-- ==== Sys2Proof/Machine/Tick.lean ====
section
/-!
DEFINITION. The end of a tick and the passing of time (R12, R69, R74, R75, R87, R100, R106, R107, R145, R645).
-/

namespace Sys2Proof.Machine

/-! ### Block commands and their channels (R541) -/

/-- A block command's channel runs: firmware has cleared a halt. A BLOCK_WRITE begins with the read of its source (R541). -/
def Dev.startBlock (d : Dev) (ch : Nat) (j : BlockJob) : Dev :=
  let d := { d with blocks := Tbl.put ch { j with since := d.clk.time } d.blocks }
  if 64 ≤ ch then d
  else
    let d := { d with dma := Tbl.put ch { ({} : DmaChan) with state := 1 } d.dma }
    if j.write then d.emit (.read (2000 + ch) (BitVec.ofNat 64 j.host) j.length {}) else d

/-- The block command that waits longest takes a channel that has become free. -/
def Dev.nextBlock (d : Dev) (ch : Nat) : Dev :=
  match (d.blocks.filter (fun p => decide (100 ≤ p.1))).head? with
  | some (k, j) =>
    let d := { d with blocks := Tbl.drop k d.blocks }
    let d := match (d.ring j.ring).busy with
      | some b => if decide (b.wait = Wait.block k) then d.setRing j.ring { d.ring j.ring with busy := some { b with wait := .block ch } } else d
      | none => d
    d.startBlock ch j
  | none => d

/-- A block command ends at its timeout: its channel starts no further request, and is free for the next one (R541). -/
def Dev.dropBlock (d : Dev) (ch : Nat) : Dev :=
  let d := { d with blocks := Tbl.drop ch d.blocks }
  if 64 ≤ ch then d else ({ d with dma := Tbl.drop ch d.dma } : Dev).nextBlock ch

/-! ### COMMAND_TIMEOUT (R87, R146, R541, R614, R645) -/

/-- The aperture whose state a command's completion reports. -/
def Busy.ap (b : Busy) : Option Nat := if targetsAperture b.opcode && decide (b.target ≤ 1023) then some b.target else none

/-- TIMEOUT_MS of the command on ring `q` has expired with the tick. -/
def Dev.expireRing (d : Dev) (q : Nat) : Dev :=
  match (d.ring q).busy with
  | none => d
  | some b =>
    if !b.expired then d
    else
      match b.wait with
      | .barrier id scope withdrawn =>
        if withdrawn then d.setRing q { d.ring q with busy := some { b with expired := false } }
        else
          let y := d.withdrawBarrier id scope
          if y.1 then y.2.finishRing q { status := efsTimeout }
          else y.2.setRing q { y.2.ring q with busy := some { b with wait := .barrier id scope true, expired := false } }
      | .calSweep =>
        let d := { d with mc := { d.mc with sweep := none }, pwr := { d.pwr with synths := d.pwr.synths.filter (fun x => decide (x ≠ 7)) } }
        d.finishRing q { status := efsTimeout }
      | .block ch =>
        let n := match (Tbl.look none (d.blocks.map (fun p => (p.1, some p.2))) ch) with | some (j : BlockJob) => j.done | none => 0
        (d.dropBlock ch).finishRing q { status := efsTimeout, result0 := BitVec.ofNat 64 n }
      | _ => d.finishRing q { status := efsTimeout, ap := b.ap }

/-- TIMEOUT_MS of the command on ring `q` expires on this tick: what it awaits may still come on the tick, which ends the command otherwise (R87,
R645). -/
def Dev.commandTimeout (d : Dev) (q : Nat) : Dev :=
  match (d.ring q).busy with
  | some b =>
    if b.timeoutMs = 0 ∨ d.clk.time < b.takenAt + b.timeoutMs * 3000000 then d
    else d.setRing q { d.ring q with busy := some { b with expired := true } }
  | none => d

/-! ### The end of a tick -/

/-- Completions that waited for the event records of the tick, and have room, are written (R74, R75). -/
def Dev.postHeld (d : Dev) : Dev :=
  d.rings.foldl (fun d p => match (d.ring p.1).held with
    | some c => if (d.ring p.1).cqFull then d else (d.writeCompletion p.1 c).ringSettled p.1
    | none => d) d

/-- The commands whose time is over and for which nothing has come end (R87). -/
def Dev.expire (d : Dev) : Dev := d.rings.foldl (fun d p => d.expireRing p.1) d

/-- The read of the entry that firmware takes next is sent (R69, R73). -/
def Dev.fetchNext (d : Dev) : Dev := match d.served with | some q => d.fetchEntry q | none => d

/-- What the end of a tick brings: full queues lose what no pop has made room for, its event records are written in order of EV_ID, the completions behind them follow, commands time out, the
read of the next entry goes out, and the events at registers are past (R12, R69, R75, R87, R100,
R522). -/
def Dev.endTick (d : Dev) : Dev := { d.settleQueues.flushEvents.postHeld.expire.fetchNext with rcNow := [] }

/-! ### The passing of time -/

/-- The tick ends and `n` ticks pass; barriers whose release tick has come then complete, and combiners count what has left them. -/
def Dev.advance (d : Dev) (n : Nat) : Dev := ({ d.endTick with clk := d.endTick.clk.pass n } : Dev).releaseDue.toldDue

/-- The steps in which `dt` ticks pass: barriers complete at their release ticks on the way (R145), and combiners count (R296, R316). -/
def Dev.passSteps (d : Dev) (dt : Nat) : List Nat :=
  let stops := d.glob.releases.map (fun (r : Release) => r.cycle - d.cyc) ++ d.combTold.map (fun (t : CombTold) => t.cycle - d.cyc)
  let ts := ((sortBy id stops).filter (fun n => decide (0 < n ∧ n < dt))).eraseDups
  let ends := ts ++ [dt]
  (ends.zip (0 :: ts)).map (fun p => p.1 - p.2)

/-- The device after `dt` ticks. -/
def Dev.pass (d : Dev) (dt : Nat) : Dev :=
  if dt = 0 then d else (if d.clk.run then d.passSteps dt else [dt]).foldl Dev.advance d

/-- A command's answer when it only changes the device: the next state, after the passing of `dt`. -/
def onDev (dt : Nat) (f : Dev → Dev) (s : State) : Host.Outcome State Fault Refusal :=
  .next { s with dev := f (s.dev.pass dt) }

/-- A command's answer when it changes the device and its memories. -/
def onAll (dt : Nat) (f : Dev → Mems → Dev × Mems) (s : State) : Host.Outcome State Fault Refusal :=
  .next { s with dev := (f (s.dev.pass dt) s.mem).1, mem := (f (s.dev.pass dt) s.mem).2 }

def execCommandTimeout (dt q : Nat) (s : State) : Host.Outcome State Fault Refusal := onDev dt (fun d => d.commandTimeout q) s

end Sys2Proof.Machine
end

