/-- A candidate reaches a trigger output under its block (R299–R302). -/
def TrigOut.candidate (x : TrigOut) (w : List Word) (cycle : Nat) (c : Candidate) : TrigOut :=
  let req (v : Option Bool) : PulseReq :=
    { src := c.src, fire := c.fire, due := cycle + 24, early := decide (toMode w = 2), width := toPulseW w, verdict := v, verdictAt := cycle }
  if toMode w = 2 then
    if x.queue.length < 16 then { x with queue := x.queue ++ [req (if c.prov then none else some true)] }
    else { x with dropped := x.dropped ++ [(c.src, c.fire)] }
  else if toMode w = 1 then
    if c.prov then { x with seen := x.seen ++ [(c.src, c.fire, toPulseW w)] } else { x with queue := x.queue ++ [req (some true)] }
  else x

/-- A verdict reaches a trigger output: what was queued under an earlier block completes under it (R299–R302). -/
def TrigOut.takeVerdict (x : TrigOut) (cycle src fire : Nat) (ok : Bool) : TrigOut :=
  let x := { x with
    queue := x.queue.map (fun (r : PulseReq) => if r.src = src ∧ r.fire = fire ∧ r.verdict = none then { r with verdict := some ok, verdictAt := cycle } else r)
    sent := x.sent.map (fun (r : PulseSent) => if r.src = src ∧ r.fire = fire ∧ r.verdict = none then { r with verdict := some ok, verdictAt := cycle } else r) }
  match x.seen.find? (fun (p : Nat × Nat × Nat) => decide (p.1 = src ∧ p.2.1 = fire)) with
  | some p =>
    let x := { x with seen := x.seen.filter (· != p) }
    if ok then
      { x with queue := x.queue ++ [{ src := src, fire := fire, due := cycle + 24, early := false, width := p.2.2, verdict := some true, verdictAt := cycle }] }
    else x
  | none => x

/-- A message leaves source `src`, `wait` ticks from now, for every output that names it; a candidate that found the queue full is counted at its
verdict (R301), and a pulse sent before its verdict is counted now. -/
def Dev.toOutputs (d : Dev) (src wait : Nat) (early : Bool) (m : TrigMsg) : Dev :=
  (List.range 8).foldl (fun d n =>
    let x := d.to n
    match m with
    | .cand c =>
      match x.block with
      | some b =>
        if toSource b.words ≠ src ∨ (early ∧ toMode b.words ≠ 2) then d
        else
          let y := x.candidate b.words (d.cyc + wait) c
          let d := d.setTo n y
          if !c.prov && decide (y.dropped.length ≠ x.dropped.length) then d.bump (toReg n 0x08) else d
      | none => d
    | .verdict s f ok =>
      let y := x.takeVerdict (d.cyc + wait) s f ok
      let d := d.setTo n y
      let d := if x.dropped.contains (s, f) then (d.setTo n { y with dropped := y.dropped.filter (· != (s, f)) }).bump (toReg n 0x08) else d
      if x.sent.any (fun r => decide (r.src = s ∧ r.fire = f ∧ r.verdict = none)) then d.bump (toReg n 0x00) else d) d

/-- The aperture's trigger source: SOURCE of its live capture block. -/
def Aperture.source (p : Aperture) : Option Nat :=
  (p.live.find? (fun b => decide (b.type = 0x09))).map (fun b => fldAt b.words 0x08 15 0)

/-- The key of a message in a combiner's inbox: events of the same tick in ascending input number (R290). -/
def arrivalKey (p : Nat × Nat × TrigMsg) : Nat := 8 * p.1 + p.2.1

/-- Aperture `a` awaits the verdict of a candidate: it holds or has discarded it, or a snapshot of the aperture rests on it (R148, R314). -/
def Dev.awaitsVerdict (d : Dev) (a : Nat) (x : Acq) (m : TrigMsg) : Bool :=
  match m with
  | .cand _ => false
  | .verdict src fire _ =>
    let is (c : Candidate) : Bool := decide (c.src = src ∧ c.fire = fire)
    (match x.prov with | some (c, _) => is c | none => false) || x.held.any (fun h => is h.1) || x.lost.any (fun l => is l.1) ||
      x.inbox.any (fun q => match q.2 with | .cand c => is c | _ => false) ||
      d.glob.snaps.any (fun (s : Snap) => s.waits.any (fun w => decide (w.1 = a ∧ w.2.1 = src ∧ w.2.2.1 = fire)))

/-- A message leaves source `src`, `wait` ticks from now: to the combiners with an input that names it, to the LIVE apertures whose
capture block names it or which await the verdict, 4 ticks further on, to the trigger outputs, and to the trace feeds (R272, R273, R310, R316,
R479). -/
def Dev.leave (d : Dev) (src wait : Nat) (m : TrigMsg) : Dev :=
  let t := d.cyc + wait
  let d := { d with combs := d.combs.map (fun (p : Nat × Combiner) =>
    match p.2.block with
    | some b =>
      let ins := (List.range 8).filter (fun i => decide (fldAt b.words (0x10 + 4 * (i / 2)) (16 * (i % 2) + 15) (16 * (i % 2)) = src))
      (p.1, { p.2 with inbox := ins.foldl (fun l i => insertAfter arrivalKey (t, i, m) l) p.2.inbox })
    | none => p) }
  let d := { d with aps := d.aps.map (fun (p : Nat × Aperture) =>
    if p.2.state = 3 ∧ p.2.source = some src ∨ d.awaitsVerdict p.1 p.2.acq m then (p.1, { p.2 with acq := { p.2.acq with inbox := p.2.acq.inbox ++ [(t + 4, m)] } }) else p) }
  (d.toOutputs src wait false m).feedTrigger src wait m

/-- Only the trigger outputs in EARLY mode see it (R307). -/
def Dev.leaveEarly (d : Dev) (src wait : Nat) (m : TrigMsg) : Dev := d.toOutputs src wait true m

/-! ### Level and edge units (R274–R279) -/

/-- `v > T` and `v < T` as R275 compares them: I, Q, or I² + Q² with T² (a negative T counts as 0). -/
def leAbove (qty : Nat) (o : ChanOut) (t : Int) : Bool :=
  if qty = 0 then decide (t < o.i) else if qty = 1 then decide (t < o.q)
  else decide ((max t 0) * (max t 0) < o.i * o.i + o.q * o.q)

def leBelow (qty : Nat) (o : ChanOut) (t : Int) : Bool :=
  if qty = 0 then decide (o.i < t) else if qty = 1 then decide (o.q < t)
  else decide (o.i * o.i + o.q * o.q < (max t 0) * (max t 0))

/-- THRESH: signed for I and Q, unsigned for the magnitude. -/
def leThresh (w : List Word) : Int := if fldAt w 0x08 1 0 = 2 then (fldAt w 0x0C 23 0 : Nat) else sfldAt w 0x0C 23 0

/-- One clean sample at a unit: the unit after it and whether the sample meets the firing condition of its MODE (R276). -/
def LeUnit.clean (u : LeUnit) (w : List Word) (o : ChanOut) : LeUnit × Bool :=
  let qty := fldAt w 0x08 1 0
  let t := leThresh w
  let h : Int := (fldAt w 0x10 23 0 : Nat)
  let mode := fldAt w 0x08 3 2
  if mode = 0 then
    let slope := fldAt w 0x08 5 4
    let rise := decide (slope ≠ 1) && u.armRise && leAbove qty o t
    let fall := decide (slope ≠ 0) && u.armFall && leBelow qty o t
    let armR := if rise then false else u.armRise || (decide (slope ≠ 1) && !leAbove qty o (t - h))
    let armF := if fall then false else u.armFall || (decide (slope ≠ 0) && !leBelow qty o (t + h))
    ({ u with armRise := armR, armFall := armF }, rise || fall)
  else
    let meet := if bitAt w 0x08 6 then leBelow qty o t else leAbove qty o t
    let width := fldAt w 0x14 23 0
    let run := if meet then min (u.run + 1) (2 ^ 24 - 1) else 0
    let fires := if mode = 1 then meet && decide (u.run + 1 = width)
      else if mode = 2 then !meet && decide (1 ≤ u.run ∧ u.run < width)
      else meet
    ({ u with run := run }, fires)

/-- A channel output sample at the level and edge unit (R276–R279): the fire leaves the unit 6 ticks later (R316). -/
def Dev.leSample (d : Dev) (c : Nat) (o : ChanOut) : Dev :=
  let u := d.leUnit c
  let u := match lastDue o.instant u.next with
    | some (_, b) => ({ fires := u.fires, block := b, next := notDue o.instant u.next } : LeUnit)
    | none => u
  match u.block with
  | none => d.setLe c u
  | some b =>
    if o.poison then (d.setLe c { u with run := 0, armRise := false, armFall := false, hold := u.hold - 1 }).bumpSat (leReg c 0x04) 31 16
    else
      let r := u.clean b.words o
      let u' := { r.1 with hold := u.hold - 1 }
      if !r.2 || decide (u.hold ≠ 0) then d.setLe c u'
      else if u.firedAt = some d.cyc then (d.setLe c u').bumpSat (leReg c 0x04) 15 0
      else
        let u' := { u' with hold := (dwAt b.words 0x18).toNat, fires := u.fires + 1, firedAt := some d.cyc }
        ((d.setLe c u').bump (leReg c 0x00)).leave (selLe c) 6
          (.cand { src := selLe c, fire := u.fires, tick := o.instant.floor.toNat, prov := false })

/-! ### Mask units (R280–R288) -/

def mkChannel (w : List Word) : Nat := fldAt w 0x08 8 0
def mkBinsMin (w : List Word) : Nat := fldAt w 0x0C 16 0
def mkM (w : List Word) : Nat := fldAt w 0x10 6 0
def mkK (w : List Word) : Nat := fldAt w 0x10 14 8
def mkPoints (w : List Word) : List (Int × Int) :=
  (List.range (fldAt w 0x08 22 16)).map (fun p => (sfldAt w (0x38 + 4 * p) 15 0, sfldAt w (0x38 + 4 * p) 31 16))

/-- The mask level at bin `j`, none outside the points (R282). -/
def maskLevel : List (Int × Int) → Int → Option Int
  | [], _ => none
  | [(b, l)], j => if j = b then some l else none
  | (b0, l0) :: (b1, l1) :: t, j =>
    if j < b0 then none
    else if j < b1 then some (l0 + (l1 - l0) * (j - b0) / (b1 - b0))
    else maskLevel ((b1, l1) :: t) j

/-- The exclusions in use, as (from, to, level, below) (R283). -/
def mkExcl (w : List Word) : List (Int × Int × Int × Bool) :=
  (List.range (fldAt w 0x08 25 23)).map (fun x =>
    (sfldAt w (0x18 + 8 * x) 15 0, sfldAt w (0x18 + 8 * x) 31 16, sfldAt w (0x1C + 8 * x) 15 0, bitAt w (0x1C + 8 * x) 16))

▶ _Task to complete_: Above are the entries. Quote exactly the lines from the one bearing "if dt = 0 then" through the one bearing "its memories. -/".

▶ _Written answer_:
  if dt = 0 then d else (if d.clk.run then d.passSteps dt else [dt]).foldl Dev.advance d

/-- A command's answer when it only changes the device: the next state, after the passing of `dt`. -/
def onDev (dt : Nat) (f : Dev → Dev) (s : State) : Host.Outcome State Fault Refusal :=
  .next { s with dev := f (s.dev.pass dt) }

/-- A command's answer when it changes the device and its memories. -/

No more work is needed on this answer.